Stored entries:
+ + + +

/-! `State.errNotice` -/

@[simp] theorem State.errNotice_pending (kind : Nat) : (s.errNotice kind).pending = s.pending := by unfold State.errNotice; (repeat' split) <;> simp
@[simp] theorem State.errNotice_time (kind : Nat) : (s.errNotice kind).time = s.time := by unfold State.errNotice; (repeat' split) <;> simp
@[simp] theorem State.errNotice_freeCtr (kind : Nat) : (s.errNotice kind).freeCtr = s.freeCtr := by unfold State.errNotice; (repeat' split) <;> simp
@[simp] theorem State.errNotice_boot (kind : Nat) : (s.errNotice kind).boot = s.boot := by unfold State.errNotice; (repeat' split) <;> simp
@[simp] theorem State.errNotice_regs (kind : Nat) : (s.errNotice kind).regs = s.regs := by unfold State.errNotice; (repeat' split) <;> simp
@[simp] theorem State.errNotice_staged (kind : Nat) : (s.errNotice kind).staged = s.staged := by unfold State.errNotice; (repeat' split) <;> simp
@[simp] theorem State.errNotice_out (kind : Nat) : (s.errNotice kind).out = s.out := by unfold State.errNotice; (repeat' split) <;> simp
@[simp] theorem State.errNotice_isl (kind : Nat) : (s.errNotice kind).isl = s.isl := by unfold State.errNotice; (repeat' split) <;> simp
@[simp] theorem State.errNotice_clocks (kind : Nat) : (s.errNotice kind).clocks = s.clocks := by unfold State.errNotice; (repeat' split) <;> simp
@[simp] theorem State.errNotice_regions (kind : Nat) : (s.errNotice kind).regions = s.regions := by unfold State.errNotice; (repeat' split) <;> simp
@[simp] theorem State.errNotice_tenants (kind : Nat) : (s.errNotice kind).tenants = s.tenants := by unfold State.errNotice; (repeat' split) <;> simp
@[simp] theorem State.errNotice_ddr (kind : Nat) : (s.errNotice kind).ddr = s.ddr := by unfold State.errNotice; (repeat' split) <;> simp
@[simp] theorem State.errNotice_poison (kind : Nat) : (s.errNotice kind).poison = s.poison := by unfold State.errNotice; (repeat' split) <;> simp
@[simp] theorem State.errNotice_pst (kind : Nat) : (s.errNotice kind).pst = s.pst := by unfold State.errNotice; (repeat' split) <;> simp
@[simp] theorem State.errNotice_hst (kind : Nat) : (s.errNotice kind).hst = s.hst := by unfold State.errNotice; (repeat' split) <;> simp
@[simp] theorem State.errNotice_phl (kind : Nat) : (s.errNotice kind).phl = s.phl := by unfold State.errNotice; (repeat' split) <;> simp
@[simp] theorem State.errNotice_dst (kind : Nat) : (s.errNotice kind).dst = s.dst := by unfold State.errNotice; (repeat' split) <;> simp
@[simp] theorem State.errNotice_pe (kind : Nat) : (s.errNotice kind).pe = s.pe := by unfold State.errNotice; (repeat' split) <;> simp
@[simp] theorem State.errNotice_mod (kind : Nat) : (s.errNotice kind).mod = s.mod := by unfold State.errNotice; (repeat' split) <;> simp
@[simp] theorem State.errNotice_seq (kind : Nat) : (s.errNotice kind).seq = s.seq := by unfold State.errNotice; (repeat' split) <;> simp
@[simp] theorem State.errNotice_contrail (kind : Nat) : (s.errNotice kind).contrail = s.contrail := by unfold State.errNotice; (repeat' split) <;> simp
@[simp] theorem State.errNotice_nc (kind : Nat) : (s.errNotice kind).nc = s.nc := by unfold State.errNotice; (repeat' split) <;> simp
@[simp] theorem State.errNotice_tir (kind : Nat) : (s.errNotice kind).tir = s.tir := by unfold State.errNotice; (repeat' split) <;> simp
@[simp] theorem State.errNotice_cip (kind : Nat) : (s.errNotice kind).cip = s.cip := by unfold State.errNotice; (repeat' split) <;> simp
@[simp] theorem State.errNotice_fab (kind : Nat) : (s.errNotice kind).fab = s.fab := by unfold State.errNotice; (repeat' split) <;> simp
@[simp] theorem State.errNotice_mem (kind : Nat) : (s.errNotice kind).mem = s.mem := by unfold State.errNotice; (repeat' split) <;> simp
@[simp] theorem State.errNotice_cal (kind : Nat) : (s.errNotice kind).cal = s.cal := by unfold State.errNotice; (repeat' split) <;> simp
@[simp] theorem State.errNotice_cfl (kind : Nat) : (s.errNotice kind).cfl = s.cfl := by unfold State.errNotice; (repeat' split) <;> simp
@[simp] theorem State.errNotice_lps (kind : Nat) : (s.errNotice kind).lps = s.lps := by unfold State.errNotice; (repeat' split) <;> simp
@[simp] theorem State.errNotice_dbg (kind : Nat) : (s.errNotice kind).dbg = s.dbg := by unfold State.errNotice; (repeat' split) <;> simp
@[simp] theorem State.errNotice_svc (kind : Nat) : (s.errNotice kind).svc = s.svc := by unfold State.errNotice; (repeat' split) <;> simp
@[simp] theorem State.errNotice_eid (kind : Nat) : (s.errNotice kind).eid = s.eid := by unfold State.errNotice; (repeat' split) <;> simp
@[simp] theorem State.errNotice_jtagPins (kind : Nat) : (s.errNotice kind).jtagPins = s.jtagPins := by unfold State.errNotice; (repeat' split) <;> simp

/-! `State.genErr` -/

@[simp] theorem State.genErr_pending (kind path addr lsb : Nat) (c : Option Fld) : (s.genErr kind path addr lsb c).pending = s.pending := by simp [State.genErr]
@[simp] theorem State.genErr_time (kind path addr lsb : Nat) (c : Option Fld) : (s.genErr kind path addr lsb c).time = s.time := by simp [State.genErr]
@[simp] theorem State.genErr_freeCtr (kind path addr lsb : Nat) (c : Option Fld) : (s.genErr kind path addr lsb c).freeCtr = s.freeCtr := by simp [State.genErr]
@[simp] theorem State.genErr_boot (kind path addr lsb : Nat) (c : Option Fld) : (s.genErr kind path addr lsb c).boot = s.boot := by simp [State.genErr]
@[simp] theorem State.genErr_staged (kind path addr lsb : Nat) (c : Option Fld) : (s.genErr kind path addr lsb c).staged = s.staged := by simp [State.genErr]
@[simp] theorem State.genErr_out (kind path addr lsb : Nat) (c : Option Fld) : (s.genErr kind path addr lsb c).out = s.out := by simp [State.genErr]
@[simp] theorem State.genErr_isl (kind path addr lsb : Nat) (c : Option Fld) : (s.genErr kind path addr lsb c).isl = s.isl := by simp [State.genErr]
@[simp] theorem State.genErr_clocks (kind path addr lsb : Nat) (c : Option Fld) : (s.genErr kind path addr lsb c).clocks = s.clocks := by simp [State.genErr]
@[simp] theorem State.genErr_regions (kind path addr lsb : Nat) (c : Option Fld) : (s.genErr kind path addr lsb c).regions = s.regions := by simp [State.genErr]
@[simp] theorem State.genErr_tenants (kind path addr lsb : Nat) (c : Option Fld) : (s.genErr kind path addr lsb c).tenants = s.tenants := by simp [State.genErr]
@[simp] theorem State.genErr_ddr (kind path addr lsb : Nat) (c : Option Fld) : (s.genErr kind path addr lsb c).ddr = s.ddr := by simp [State.genErr]
@[simp] theorem State.genErr_poison (kind path addr lsb : Nat) (c : Option Fld) : (s.genErr kind path addr lsb c).poison = s.poison := by simp [State.genErr]
@[simp] theorem State.genErr_pst (kind path addr lsb : Nat) (c : Option Fld) : (s.genErr kind path addr lsb c).pst = s.pst := by simp [State.genErr]
@[simp] theorem State.genErr_hst (kind path addr lsb : Nat) (c : Option Fld) : (s.genErr kind path addr lsb c).hst = s.hst := by simp [State.genErr]
@[simp] theorem State.genErr_phl (kind path addr lsb : Nat) (c : Option Fld) : (s.genErr kind path addr lsb c).phl = s.phl := by simp [State.genErr]
@[simp] theorem State.genErr_dst (kind path addr lsb : Nat) (c : Option Fld) : (s.genErr kind path addr lsb c).dst = s.dst := by simp [State.genErr]
@[simp] theorem State.genErr_pe (kind path addr lsb : Nat) (c : Option Fld) : (s.genErr kind path addr lsb c).pe = s.pe := by simp [State.genErr]
@[simp] theorem State.genErr_mod (kind path addr lsb : Nat) (c : Option Fld) : (s.genErr kind path addr lsb c).mod = s.mod := by simp [State.genErr]
@[simp] theorem State.genErr_seq (kind path addr lsb : Nat) (c : Option Fld) : (s.genErr kind path addr lsb c).seq = s.seq := by simp [State.genErr]
@[simp] theorem State.genErr_contrail (kind path addr lsb : Nat) (c : Option Fld) : (s.genErr kind path addr lsb c).contrail = s.contrail := by simp [State.genErr]
@[simp] theorem State.genErr_nc (kind path addr lsb : Nat) (c : Option Fld) : (s.genErr kind path addr lsb c).nc = s.nc := by simp [State.genErr]
@[simp] theorem State.genErr_tir (kind path addr lsb : Nat) (c : Option Fld) : (s.genErr kind path addr lsb c).tir = s.tir := by simp [State.genErr]
@[simp] theorem State.genErr_cip (kind path addr lsb : Nat) (c : Option Fld) : (s.genErr kind path addr lsb c).cip = s.cip := by simp [State.genErr]
@[simp] theorem State.genErr_fab (kind path addr lsb : Nat) (c : Option Fld) : (s.genErr kind path addr lsb c).fab = s.fab := by simp [State.genErr]
@[simp] theorem State.genErr_mem (kind path addr lsb : Nat) (c : Option Fld) : (s.genErr kind path addr lsb c).mem = s.mem := by simp [State.genErr]
@[simp] theorem State.genErr_cal (kind path addr lsb : Nat) (c : Option Fld) : (s.genErr kind path addr lsb c).cal = s.cal := by simp [State.genErr]
@[simp] theorem State.genErr_cfl (kind path addr lsb : Nat) (c : Option Fld) : (s.genErr kind path addr lsb c).cfl = s.cfl := by simp [State.genErr]
@[simp] theorem State.genErr_lps (kind path addr lsb : Nat) (c : Option Fld) : (s.genErr kind path addr lsb c).lps = s.lps := by simp [State.genErr]
@[simp] theorem State.genErr_dbg (kind path addr lsb : Nat) (c : Option Fld) : (s.genErr kind path addr lsb c).dbg = s.dbg := by simp [State.genErr]
@[simp] theorem State.genErr_svc (kind path addr lsb : Nat) (c : Option Fld) : (s.genErr kind path addr lsb c).svc = s.svc := by simp [State.genErr]
@[simp] theorem State.genErr_eid (kind path addr lsb : Nat) (c : Option Fld) : (s.genErr kind path addr lsb c).eid = s.eid := by simp [State.genErr]
@[simp] theorem State.genErr_jtagPins (kind path addr lsb : Nat) (c : Option Fld) : (s.genErr kind path addr lsb c).jtagPins = s.jtagPins := by simp [State.genErr]

/-! `State.deny` -/

@[simp] theorem State.deny_pending (p : Path) (a lsb : Nat) : (s.deny p a lsb).pending = s.pending := by simp [State.deny]
@[simp] theorem State.deny_time (p : Path) (a lsb : Nat) : (s.deny p a lsb).time = s.time := by simp [State.deny]
@[simp] theorem State.deny_freeCtr (p : Path) (a lsb : Nat) : (s.deny p a lsb).freeCtr = s.freeCtr := by simp [State.deny]
@[simp] theorem State.deny_boot (p : Path) (a lsb : Nat) : (s.deny p a lsb).boot = s.boot := by simp [State.deny]
@[simp] theorem State.deny_staged (p : Path) (a lsb : Nat) : (s.deny p a lsb).staged = s.staged := by simp [State.deny]
@[simp] theorem State.deny_out (p : Path) (a lsb : Nat) : (s.deny p a lsb).out = s.out := by simp [State.deny]
@[simp] theorem State.deny_isl (p : Path) (a lsb : Nat) : (s.deny p a lsb).isl = s.isl := by simp [State.deny]
@[simp] theorem State.deny_clocks (p : Path) (a lsb : Nat) : (s.deny p a lsb).clocks = s.clocks := by simp [State.deny]
@[simp] theorem State.deny_regions (p : Path) (a lsb : Nat) : (s.deny p a lsb).regions = s.regions := by simp [State.deny]
@[simp] theorem State.deny_tenants (p : Path) (a lsb : Nat) : (s.deny p a lsb).tenants = s.tenants := by simp [State.deny]
@[simp] theorem State.deny_ddr (p : Path) (a lsb : Nat) : (s.deny p a lsb).ddr = s.ddr := by simp [State.deny]
@[simp] theorem State.deny_poison (p : Path) (a lsb : Nat) : (s.deny p a lsb).poison = s.poison := by simp [State.deny]
@[simp] theorem State.deny_pst (p : Path) (a lsb : Nat) : (s.deny p a lsb).pst = s.pst := by simp [State.deny]
@[simp] theorem State.deny_hst (p : Path) (a lsb : Nat) : (s.deny p a lsb).hst = s.hst := by simp [State.deny]
@[simp] theorem State.deny_phl (p : Path) (a lsb : Nat) : (s.deny p a lsb).phl = s.phl := by simp [State.deny]
@[simp] theorem State.deny_dst (p : Path) (a lsb : Nat) : (s.deny p a lsb).dst = s.dst := by simp [State.deny]
@[simp] theorem State.deny_pe (p : Path) (a lsb : Nat) : (s.deny p a lsb).pe = s.pe := by simp [State.deny]
@[simp] theorem State.deny_mod (p : Path) (a lsb : Nat) : (s.deny p a lsb).mod = s.mod := by simp [State.deny]
@[simp] theorem State.deny_seq (p : Path) (a lsb : Nat) : (s.deny p a lsb).seq = s.seq := by simp [State.deny]
@[simp] theorem State.deny_contrail (p : Path) (a lsb : Nat) : (s.deny p a lsb).contrail = s.contrail := by simp [State.deny]
@[simp] theorem State.deny_nc (p : Path) (a lsb : Nat) : (s.deny p a lsb).nc = s.nc := by simp [State.deny]
@[simp] theorem State.deny_tir (p : Path) (a lsb : Nat) : (s.deny p a lsb).tir = s.tir := by simp [State.deny]
@[simp] theorem State.deny_cip (p : Path) (a lsb : Nat) : (s.deny p a lsb).cip = s.cip := by simp [State.deny]
@[simp] theorem State.deny_fab (p : Path) (a lsb : Nat) : (s.deny p a lsb).fab = s.fab := by simp [State.deny]
@[simp] theorem State.deny_mem (p : Path) (a lsb : Nat) : (s.deny p a lsb).mem = s.mem := by simp [State.deny]
@[simp] theorem State.deny_cal (p : Path) (a lsb : Nat) : (s.deny p a lsb).cal = s.cal := by simp [State.deny]
@[simp] theorem State.deny_cfl (p : Path) (a lsb : Nat) : (s.deny p a lsb).cfl = s.cfl := by simp [State.deny]
@[simp] theorem State.deny_lps (p : Path) (a lsb : Nat) : (s.deny p a lsb).lps = s.lps := by simp [State.deny]
@[simp] theorem State.deny_dbg (p : Path) (a lsb : Nat) : (s.deny p a lsb).dbg = s.dbg := by simp [State.deny]
@[simp] theorem State.deny_svc (p : Path) (a lsb : Nat) : (s.deny p a lsb).svc = s.svc := by simp [State.deny]
@[simp] theorem State.deny_eid (p : Path) (a lsb : Nat) : (s.deny p a lsb).eid = s.eid := by simp [State.deny]
@[simp] theorem State.deny_jtagPins (p : Path) (a lsb : Nat) : (s.deny p a lsb).jtagPins = s.jtagPins := by simp [State.deny]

+ + + +

Above are the records. Print exactly, and only, the lines from the line with "theorem State.errNotice_dbg (kind" to the line with "s.pending := by simp [State.genErr]", both inclusive.

@[simp] theorem State.errNotice_dbg (kind : Nat) : (s.errNotice kind).dbg = s.dbg := by unfold State.errNotice; (repeat' split) <;> simp
@[simp] theorem State.errNotice_svc (kind : Nat) : (s.errNotice kind).svc = s.svc := by unfold State.errNotice; (repeat' split) <;> simp
@[simp] theorem State.errNotice_eid (kind : Nat) : (s.errNotice kind).eid = s.eid := by unfold State.errNotice; (repeat' split) <;> simp
@[simp] theorem State.errNotice_jtagPins (kind : Nat) : (s.errNotice kind).jtagPins = s.jtagPins := by unfold State.errNotice; (repeat' split) <;> simp

/-! `State.genErr` -/

@[simp] theorem State.genErr_pending (kind path addr lsb : Nat) (c : Option Fld) : (s.genErr kind path addr lsb c).pending = s.pending := by simp [State.genErr]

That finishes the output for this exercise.